Inequality will be everywhere and nowhere in the 2016 presidential debates. Given the way the rhetoric has evolved among the leading candidates, the economy will likely take center stage. The general tenor will be that something has gone wrong, that the economy isn’t working for everyday people. Yet, the moment it comes to explaining why, conventional wisdom will trap the conversation in a state of false idealism, if not paralysis.
There was a preview of this with President Obama several years back. For a brief moment in late 2013, Obama discussed “a dangerous and growing inequality and lack of upward mobility [as] the defining challenge of our time.” But this quickly transitioned into a conversation about opportunity, with the argument that “opportunity is who we are. And the defining project of our generation must be to restore that promise.”
Clearly, responding adequately to inequality is about much more than the government encouraging people to take advantage of opportunity. But conventional wisdom continues to insist that culture and technology—rather than public policy—are the leading drivers of inequality. It consistently argues that bold solutions won’t work, because they will reduce business growth and innovation by such a degree that the entire effort will become counterproductive.
Breaking out of this rhetorical trap is one of the ambitions of Anthony B. Atkinson’s recent book, Inequality: What Can Be Done?

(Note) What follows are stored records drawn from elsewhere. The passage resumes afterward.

-- ==== Sys2Proof/Machine/Lane.lean ====
section
/-! DEFINITION. Sys2Proof/Machine/Lane.lean: scrubbing and wear management in the background lane (02_frame.md R35;
12_journal.md R437, R443 to R447; 16_commands.md R600). -/

namespace Sys2Proof.Machine

/-- R443: a scrub slice is due: a pass is under way, or 86 400 s of stamp time have passed since the last one began. -/
def Field.scrubDue (f : Field) : Bool :=
  f.planRuns && f.start.mounted && (f.jrn.scrubPos ≠ 0 || decide (f.jrn.scrubNext ≤ stampSec f.clk.stamp))

/-- R443: the pass goes on behind a slice that corrected `bits` bits. -/
def Field.scrubOn (f : Field) (bits : Nat) : Field :=
  let j := f.jrn
  let sec := stampSec f.clk.stamp
  let all := j.passBits + bits
  if j.scrubPos = 8191 then
    { f with jrn := { j with scrubPos := 0, passBits := 0, cbpk := cbpkOf all 8192, scrubDone := sec } }
  else
    { f with jrn := { j with
        scrubPos := j.scrubPos + 1, passBits := all, scrubNext := if j.scrubPos = 0 then sec + 86400 else j.scrubNext } }

/-- SCRUB_SLICE (R443 to R447): sixteen slots of one block: the corrections that each needed, the slots that are
uncorrectable, and, at the last slice of a closed data block, whether its seal matched. A retired block is passed over. -/
def doScrubSlice (corr uncorr : List Nat) (sealOk : Bool) (f : Field) : Field :=
  if !f.scrubDue || !f.laneFree 2 then f
  else
    let f := f.laneTook 2
    let phys := f.jrn.scrubPos / 8
    let last := f.jrn.scrubPos % 8 = 7
    if !f.jrn.inUse phys then f.scrubOn 0
    else
      let corr := (corr.take 16).map fun n => min n 3
      let worst := corr.foldl max 0
      let blk := f.jrn.blocks.find? fun b => b.phys = phys
      let closed := match blk with | some b => b.closed | none => false
      let f := (f.nvmOn phys false (last && closed)).scrubOn corr.sum
      let bsn := (blk.map (·.bsn)).getD 0#32
      let bad := (uncorr.filter fun i => decide (i < 16)).length
      let f := f.unreadable phys bsn bad (last && closed && !sealOk)
      if 2 ≤ worst then f.retire phys worst
      else match blk with
        | some b => if last then f.level b else f
        | none => f

/-- WRAP_ERASE (R437): under WRAP, while fewer than 4 erased data blocks remain; wear management runs on a main (Table 3-4). -/
def doWrapErase (f : Field) : Field :=
  if f.planRuns && f.laneFree 3 && f.start.mounted && f.jrn.policy && !f.jrn.roWorn && decide (f.jrn.erased.length < 4) then
    match f.erasable with
    | some b => ((f.laneTook 3).nvmOn b.phys true false).eraseOldest b
    | none => f
  else f

/-- ERASE_JOB_SLICE (R439, R441): the oldest exported block of an erase job; the job ends when none is left. -/
def doEraseSlice (f : Field) : Field :=
  if !f.laneFree 3 || !f.jrn.eraseJob || f.jrn.roWorn then f
  else match f.erasable with
    | none => { f with jrn := { f.jrn with eraseJob := false } }.tell .eraseEnd
    | some b =>
      let g := (((f.laneTook 3).nvmOn b.phys true false).eraseOldest b).tell (.eraseDone b.bsn b.bsn)
      match g.erasable with
      | none => { g with jrn := { g.jrn with eraseJob := false } }.tell .eraseEnd
      | some _ => g

/-- KEEP_SAVE_SLICE (R600): S10, then S11, ending the save. -/
def doKeepSaveSlice (f : Field) : Field :=
  if !f.laneFree 3 then f
  else match f.jrn.mirrorSave with
    | none => f
    | some (bs, 0) =>
      let n := f.jrn.mirrorCount
      let a := if f.jrn.sysBad.contains 10 then f.jrn.mirrorA else some (n, bs)
      ({ f with jrn := { f.jrn with mirrorA := a, mirrorSave := some (bs, n + 1) } }.laneTook 3).nvmOn (f.jrn.sysPhys 10) true false
    | some (bs, k + 1) =>
      let b := if f.jrn.sysBad.contains 11 then f.jrn.mirrorB else some (k, bs)
      ({ f with jrn := { f.jrn with mirrorB := b, mirrorSave := none } }.laneTook 3).nvmOn (f.jrn.sysPhys 11) true false

end Sys2Proof.Machine
end

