-- ==== Sys2Proof/Machine/TestOps.lean ====
section
/-! DEFINITION. Sys2Proof/Machine/TestOps.lean: the in-service test of the field side, its self-test jobs, and the
domain counts of telemetry (14_inservice_test.md). -/

namespace Sys2Proof.Machine

/-! ### The slices in rotation order (Table 14-1) -/

/-- `n` slices of one code. -/
def testRow (code n : Nat) : List (Nat × Nat) := (List.range n).map fun i => (code, i)

def fieldTests : List (Nat × Nat) :=
  testRow 1 4 ++ testRow 2 1 ++ testRow 3 4 ++ testRow 4 3 ++ testRow 5 8 ++ testRow 6 4 ++ testRow 7 2 ++ testRow 8 4

/-- The length of a test slice in ticks (Table 14-1). -/
def testLen (code : Nat) : Nat := if code = 2 then 8 else if code = 5 || code = 6 then 64 else if 7 ≤ code then 32 else 16

def hostTests : List (Nat × Nat) := testRow 0x10 1 ++ testRow 0x11 2 ++ testRow 0x12 8 ++ testRow 0x13 2

/-- The part line of a finished slice (R522); `verdict` is 0 for pass, 1 for fail, 2 for N/A. -/
def testLine (code idx verdict : Nat) (measured limit : Int) : Text :=
  commas ['+' :: hexText 2 code, decText idx, txt (if verdict = 0 then "P" else if verdict = 1 then "F" else "N"),
    intText measured, intText limit]

/-- The banks that hold staging, the event queue or the reserve ring, which R74 keeps in retention (Table 3-8). -/
def sramRet (i : Nat) : Bool :=
  decide (43 ≤ i) && decide (i ≤ 50) && (List.range 3).any fun k => (Config.sramBanks k).getLsbD (i - 43)

/-- R503, R389, R392: a conversion of a channel is to start at the next boundary, as far as it is known now. -/
def Field.startsNext (f : Field) (ch : Nat) : Bool :=
  f.temp.waiting.any (fun w => w.ch = ch) || f.contChannel = some ch ||
    (f.planRuns && planEn f.temp.plan ch && decide ((stampFrames f.clk.stamp + 1) % 2 ^ planK f.temp.plan ch = 0))

/-- R517: this frame is one of the two that a forced job has booked. -/
def Field.testBooked (f : Field) : Bool :=
  match f.tst.job.bind (·.ft) with | some t => decide (f.clk.fno = t ∨ f.clk.fno = t + 1) | none => false

/-- R503: the condition of Table 14-1 as far as the state holds it; in the frames that a forced job has booked R517 stands in the place
of the next boundary's start. -/
def Field.testRuns (f : Field) (code idx : Nat) : Bool :=
  if code = 2 then f.refs.pps.st = .qualified && f.refs.rf.st = .qualified
  else if code = 3 then !f.temp.inConv idx
  else if code = 5 then !sramRet (43 + idx)
  else if code = 6 then (f.sup.sel = .vfld || f.sup.sel = .iso) && !f.jrn.spares.isEmpty
  else if code = 7 then f.bar.linked
  else if code = 8 then
    f.probeType idx != 0 && !f.temp.inConv idx && (f.testBooked || !f.startsNext idx)
  else true

/-- R509: one slice of a rotation is finished. -/
def Rot.finish (r : Rot) (total : Nat) : Rot :=
  if total ≤ r.done + 1 then { r with done := 0, rot := satAdd r.rot 1 } else { r with done := r.done + 1 }

/-- R511, R512: what a verdict leaves in a side's registers; the flag asks for a TEST record. -/
def Rot.verdict (r : Rot) (key code idx verdict : Nat) : Rot × Bool :=
  if verdict = 1 then
    ({ r with
        lastCode := BitVec.ofNat 8 code, lastIdx := BitVec.ofNat 8 idx, fails := satAdd r.fails 1,
        failed := if r.failed.contains key then r.failed else r.failed ++ [key] }, !r.failed.contains key)
  else ({ r with failed := r.failed.filter (· ≠ key) }, false)

/-- The TEST record of a failure (R512). -/
def Field.testRec (f : Field) (code idx : Nat) (measured limit : Int) : Field :=
  f.stage (recTest 1 code idx f.clk.stamp measured limit)

/-- The spare that test 0x06 verifies in this rotation: the spares take turns (DEDUCED, unsafe: notes/assumptions/62.md). -/
def Field.testSpare (f : Field) : Option Nat := f.jrn.spares[f.tst.rot.rot.toNat % f.jrn.spares.length]?

/-- The domains of a test slice (Table 3-8). -/
def Field.testDomains (f : Field) (code idx : Nat) : Field :=
  let f := f.domain 78
  if code = 1 then (f.domain (16 + 2 * idx)).domain (17 + 2 * idx)
  else if code = 5 then f.domain (43 + idx)
  else if code = 6 then (match f.testSpare with | some p => f.nvmOn p false false | none => f)
  else if code = 3 || code = 8 then f.domain 90
  else f

/-- One field slice with its outcome (R503, R505, R511, R512).
DEDUCED, unsafe: notes/assumptions/62.md. -/
def Field.runTest (f : Field) (pos : Nat) (applicable pass : Bool) (measured limit : Int) : Field × Nat :=
  let (code, idx) := fieldTests[pos]?.getD (1, 0)
  let verdict := if !(f.testRuns code idx && applicable) then 2 else if pass then 0 else 1
  let f := if verdict = 2 then f else f.testDomains code idx
  let r := f.tst.rot.verdict pos code idx verdict
  let f := { f with tst := { f.tst with rot := r.1 } }
  let f := if verdict = 1 then f.setBit sbTestFail else f
  let f := if r.2 then f.testRec code idx measured limit else f
  let f := if verdict = 1 && code = 6 then
      (match f.testSpare with
        | some p => f.retire p 0
        | none => f)
    else f
  (f, verdict)

/-- Places of the probe-excitation slices (code 0x08), which a forced job books (R517). -/
def isBooked (pos : Nat) : Bool := 26 ≤ pos

/-- The places of a forced job's slices that are requested and have not run. -/
def Sched.testsWaiting (s : Sched) : List Nat :=
  (s.plan ++ s.deferred ++ s.arrived).filterMap fun r => match r.kind with | .test p => some p | _ => none

/-- R516, R517: the slices that a forced job requests at housekeeping item 6: four in a frame, those still waiting among them; and
beside them the slices of test 0x08 in the booked frames, two in each (Table 14-4). -/
def TstJob.requests (j : TstJob) (fno : Nat) (waiting : List Nat) : List Nat :=
  let inBook := match j.ft with | some t => fno = t || fno = t + 1 | none => false
  let after := match j.ft with | some t => decide (t + 1 < fno) | none => false
  let new := j.left.filter fun p => !waiting.contains p
  let booked := if inBook then (new.filter isBooked).take (2 - (waiting.filter isBooked).length) else []
  let free := (new.filter fun p => !isBooked p || after).take (4 - (waiting.filter fun p => !isBooked p || after).length)
  free ++ booked

/-- R48: a test slice of `len` ticks fits between the end of the foreground and tick L − 50; the foreground is over. -/
def Field.slackFits (f : Field) (len : Nat) : Bool :=
  f.sched.plan.isEmpty && decide (17 + f.sched.used + f.sched.slack + len + 50 ≤ f.clk.frameLen)

/-- A test slice takes its ticks of the frame's slack. -/
def Field.slackTook (f : Field) (len : Nat) : Field := { f with sched := { f.sched with slack := f.sched.slack + len } }

/-- R48, R503: whether the slice at a place of the rotation starts in slack; one that is not applicable takes no time. -/
def Field.slackStarts (f : Field) (pos : Nat) (applicable : Bool) : Bool :=
  let (code, idx) := fieldTests[pos]?.getD (1, 0)
  !(f.testRuns code idx && applicable) || f.slackFits (testLen code)

/-- One slice of a self-test job has its outcome. -/
def Field.jobTest (f : Field) (j : TstJob) (p : Nat) (applicable pass : Bool) (measured limit : Int) : Field :=
  let (code, idx) := fieldTests[p]?.getD (1, 0)
  let r := f.runTest p applicable pass measured limit
  let j := { j with left := j.left.filter (· ≠ p), inFrame := j.inFrame + 1 }
  ({ r.1 with tst := { r.1.tst with job := some j } }).tell (.testSlice (some (testLine code idx r.2 measured limit)) r.2)

/-- A slice of a forced job, at its place in the foreground (R516). -/
def Field.forcedTest (f : Field) (p : Nat) (applicable pass : Bool) (measured limit : Int) : Field :=
  match f.tst.job with
  | some j => if j.forced && j.left.contains p then f.jobTest j p applicable pass measured limit else f
  | none => f

/-- A slice of a requested job, one a frame, under R48 (R49, R515). -/
def Field.requestedTest (f : Field) (j : TstJob) (applicable pass : Bool) (measured limit : Int) : Field :=
  match (if j.forced || j.inFrame ≠ 0 then none else j.left.head?) with
  | none => f
  | some p =>
    let g := f.jobTest j p applicable pass measured limit
    if !f.slackStarts p applicable then f
    else if (f.testRuns (fieldTests[p]?.getD (1, 0)).1 (fieldTests[p]?.getD (1, 0)).2 && applicable) then
      g.slackTook (testLen (fieldTests[p]?.getD (1, 0)).1)
    else g

/-- A slice of the rotation, at most one in `PACE` frames, under R48 (R506 to R508). -/
def Field.rotationTest (f : Field) (applicable pass : Bool) (measured limit : Int) : Field :=
  let pos := f.tst.rot.done
  if bitOf f.tst.rot.cfg 0 && decide (fieldOf f.tst.rot.cfg 16 16 ≤ f.tst.rot.since) && f.slackStarts pos applicable then
    let r := f.runTest pos applicable pass measured limit
    let g := { r.1 with tst := { r.1.tst with rot :=
      { r.1.tst.rot.finish 30 with since := if r.2 = 2 then r.1.tst.rot.since else 0 } } }
    if r.2 = 2 then g else g.slackTook (testLen (fieldTests[pos]?.getD (1, 0)).1)
  else f

/-- TEST_SLICE on the field side (R48, R49, R506 to R508, R514 to R517): a forced job's slice that is first in the foreground; else
a slice in slack, of the requested job or of the rotation. -/
def doFieldTest (applicable pass : Bool) (measured limit : Int) (f : Field) : Field :=
  let main := f.sup.sel = .vfld || f.sup.sel = .iso
  if !f.slices then f
  else match f.sched.plan with
    | ⟨_, _, .test p⟩ :: rest => (f.planLeft rest).forcedTest p applicable pass measured limit
    | _ =>
      if !main then f
      else match f.tst.job with
        | some j => f.requestedTest j applicable pass measured limit
        | none => f.rotationTest applicable pass measured limit

/-- R514, R520: a self-test job as a field command. -/
def Field.startTest (f : Field) (forced : Bool) : Field × Nat :=
  if f.tst.job.isSome then (f, 23)
  else if f.sup.sel = .vbat || f.sup.sel = .vbk then (f, 22)
  else ({ f with tst := { f.tst with job := some ⟨forced, List.range 30, 0, none, false⟩ } }, 0)

/-- The slices of a job that has ended are no longer requested. -/
def Sched.noTests (s : Sched) : Sched :=
  let keep := List.filter fun (r : Req) => match r.kind with | .test _ => false | _ => true
  { s with plan := keep s.plan, deferred := keep s.deferred, arrived := keep s.arrived }

/-- A self-test job is over on the field side. -/
def Field.testOver (f : Field) : Field := { f with tst := { f.tst with job := none }, sched := f.sched.noTests }

/-- R521: a cancel ends the job at once, or after the booked frames once they have begun. -/
def Field.cancelTest (f : Field) : Field :=
  match f.tst.job with
  | none => f
  | some j =>
    let wait := match j.ft with | some t => decide (t ≤ f.clk.fno + 1) && decide (f.clk.fno ≤ t + 1) | none => false
    if wait then { f with tst := { f.tst with job := some { j with cancel := true } } }
    else f.testOver.tell .testCancelled

/-- R521: the job fails when FSUP leaves 0 and 1. -/
def Field.dropTest (f : Field) : Field :=
  match f.tst.job with
  | none => f
  | some _ => f.testOver.tell .testDropped

/-- R514, R523: the end of a job: one rotation more, and its summary record. -/
def Field.endTest (f : Field) (passed failed na : Nat) : Field :=
  let forced := match f.tst.job with | some j => j.forced | none => false
  let f := { f.testOver with tst := { f.tst with job := none, rot := { f.tst.rot with rot := satAdd f.tst.rot.rot 1 } } }
  f.stage (firstSlot 0x08 0 2 f.clk.stamp
    [(11, 1, 0), (12, 1, forced.toNat), (13, 2, passed), (15, 2, failed), (17, 2, na)])

/-- Housekeeping of the test engine at a boundary: pacing, the booking of f_t (R517), a waiting cancel, the slices that a forced
job requests (R516). -/
def Field.testBoundary (f : Field) : Field :=
  let rot := { f.tst.rot with since := min (f.tst.rot.since + 1) 65536 }
  match f.tst.job with
  | none => { f with tst := { f.tst with rot := rot } }
  | some j =>
    let past := match j.ft with | some t => decide (t + 1 < f.clk.fno) | none => false
    if j.cancel && past then ({ f with tst := { f.tst with rot := rot } }.testOver).tell .testCancelled
    else
      let ft := if j.forced && j.ft.isNone then some (f.clk.fno + 2) else j.ft
      let j := { j with inFrame := 0, ft := ft }
      let f := { f with tst := { f.tst with rot := rot, job := some j } }
      if !j.forced || !(f.sup.sel = .vfld || f.sup.sel = .iso) then f
      else (j.requests f.clk.fno f.sched.testsWaiting).foldl
        (fun f p => f.request 7 (testLen (fieldTests[p]?.getD (1, 0)).1) (.test p)) f

/-! ### Telemetry (section 5, R35, Table 3-8) -/

/-- The domains that are ON in every frame in the present state. In hold-up R74 keeps powered what it lists and no more, so F80 to
F84 are OFF there, which Table 3-8 calls always ON; the lanes F71 to F75 are ON in every tick housekeeping.
DESIGN CHOICE, unsafe: notes/assumptions/63.md. -/
def Field.baseDomains (f : Field) : List Nat :=
  if f.start.holdUp then [0, 1, 2, 3, 4, 5, 6, 7, 89, 91]
  else
    [0, 1, 2, 3, 4, 5, 6, 7, 71, 72, 73, 74, 75, 77, 80, 81, 82, 83, 84, 85, 86, 87, 89, 91] ++
    ((List.range 8).filter fun i => bitOf (f.ev.cfg[i]?.getD 0#32) 0).map (· + 8) ++
    (if f.sup.isoOffer then [76] else [])

/-- The states of a domain (Table 3-8). -/
inductive DomSt where
  | on | ret | off
  deriving DecidableEq, Repr

/-- R88, R90: the state of domain F`i` in this frame, as far as frames tell it: ON in a frame in which it was switched ON, else
its idle state. -/
def Field.domState (f : Field) (i : Nat) : DomSt :=
  if f.tst.domNow.getLsbD i || f.baseDomains.contains i then .on
  else if sramRet i || (!f.start.holdUp && (i = 77 || i = 88)) then .ret
  else .off

/-- At a frame boundary the ON counts of the frame that ended are taken. -/
def Field.domBoundary (f : Field) : Field :=
  let base := f.baseDomains
  let now := f.tst.domNow
  { f with tst := { f.tst with
      domNew := (f.tst.domNew.zipIdx).map fun (n, i) => if now.getLsbD i || base.contains i then n + 1 else n,
      domNow := 0#92 } }

/-- A 32-bit saturating sum. -/
def satWord (w : Word) (n : Nat) : Word := BitVec.ofNat 32 (min (w.toNat + n) 0xFFFFFFFF)

/-- TELEMETRY_SLICE (R35): the counts are folded into retained storage, last in the background lane. -/
def doTelemetry (f : Field) : Field :=
  if !f.laneFree 4 then f
  else
    ({ f with tst := { f.tst with
        domOn := (f.tst.domOn.zip f.tst.domNew).map fun (w, n) => satWord w n, domNew := Vector.replicate 92 0 } }.laneTook 4).domain 88

/-- The count of a domain as telemetry shows it. -/
def Field.domCount (f : Field) (i : Nat) : Word :=
  satWord (f.tst.domOn[i]?.getD 0#32) (f.tst.domNew[i]?.getD 0)

/-- A cleared count (R525, R526, Table 14-2). -/
def Field.domClr (f : Field) (i : Nat) : Field :=
  { f with tst := { f.tst with
      domOn := f.tst.domOn.setIfInBounds i 0#32, domNew := f.tst.domNew.setIfInBounds i 0 } }

end Sys2Proof.Machine
end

There have been countless books on inequality in the recent past—some arguing that it is a pressing problem and others arguing that it is not—but Atkinson’s stands above the crowded field. By pairing quantitative economic analysis with a clear moral argument, he provides lay readers with a bracing and accessible guide to the current inequality debates. The only thing missing is how to turn reform plans into a political reality, a challenge that will likely define the coming decades.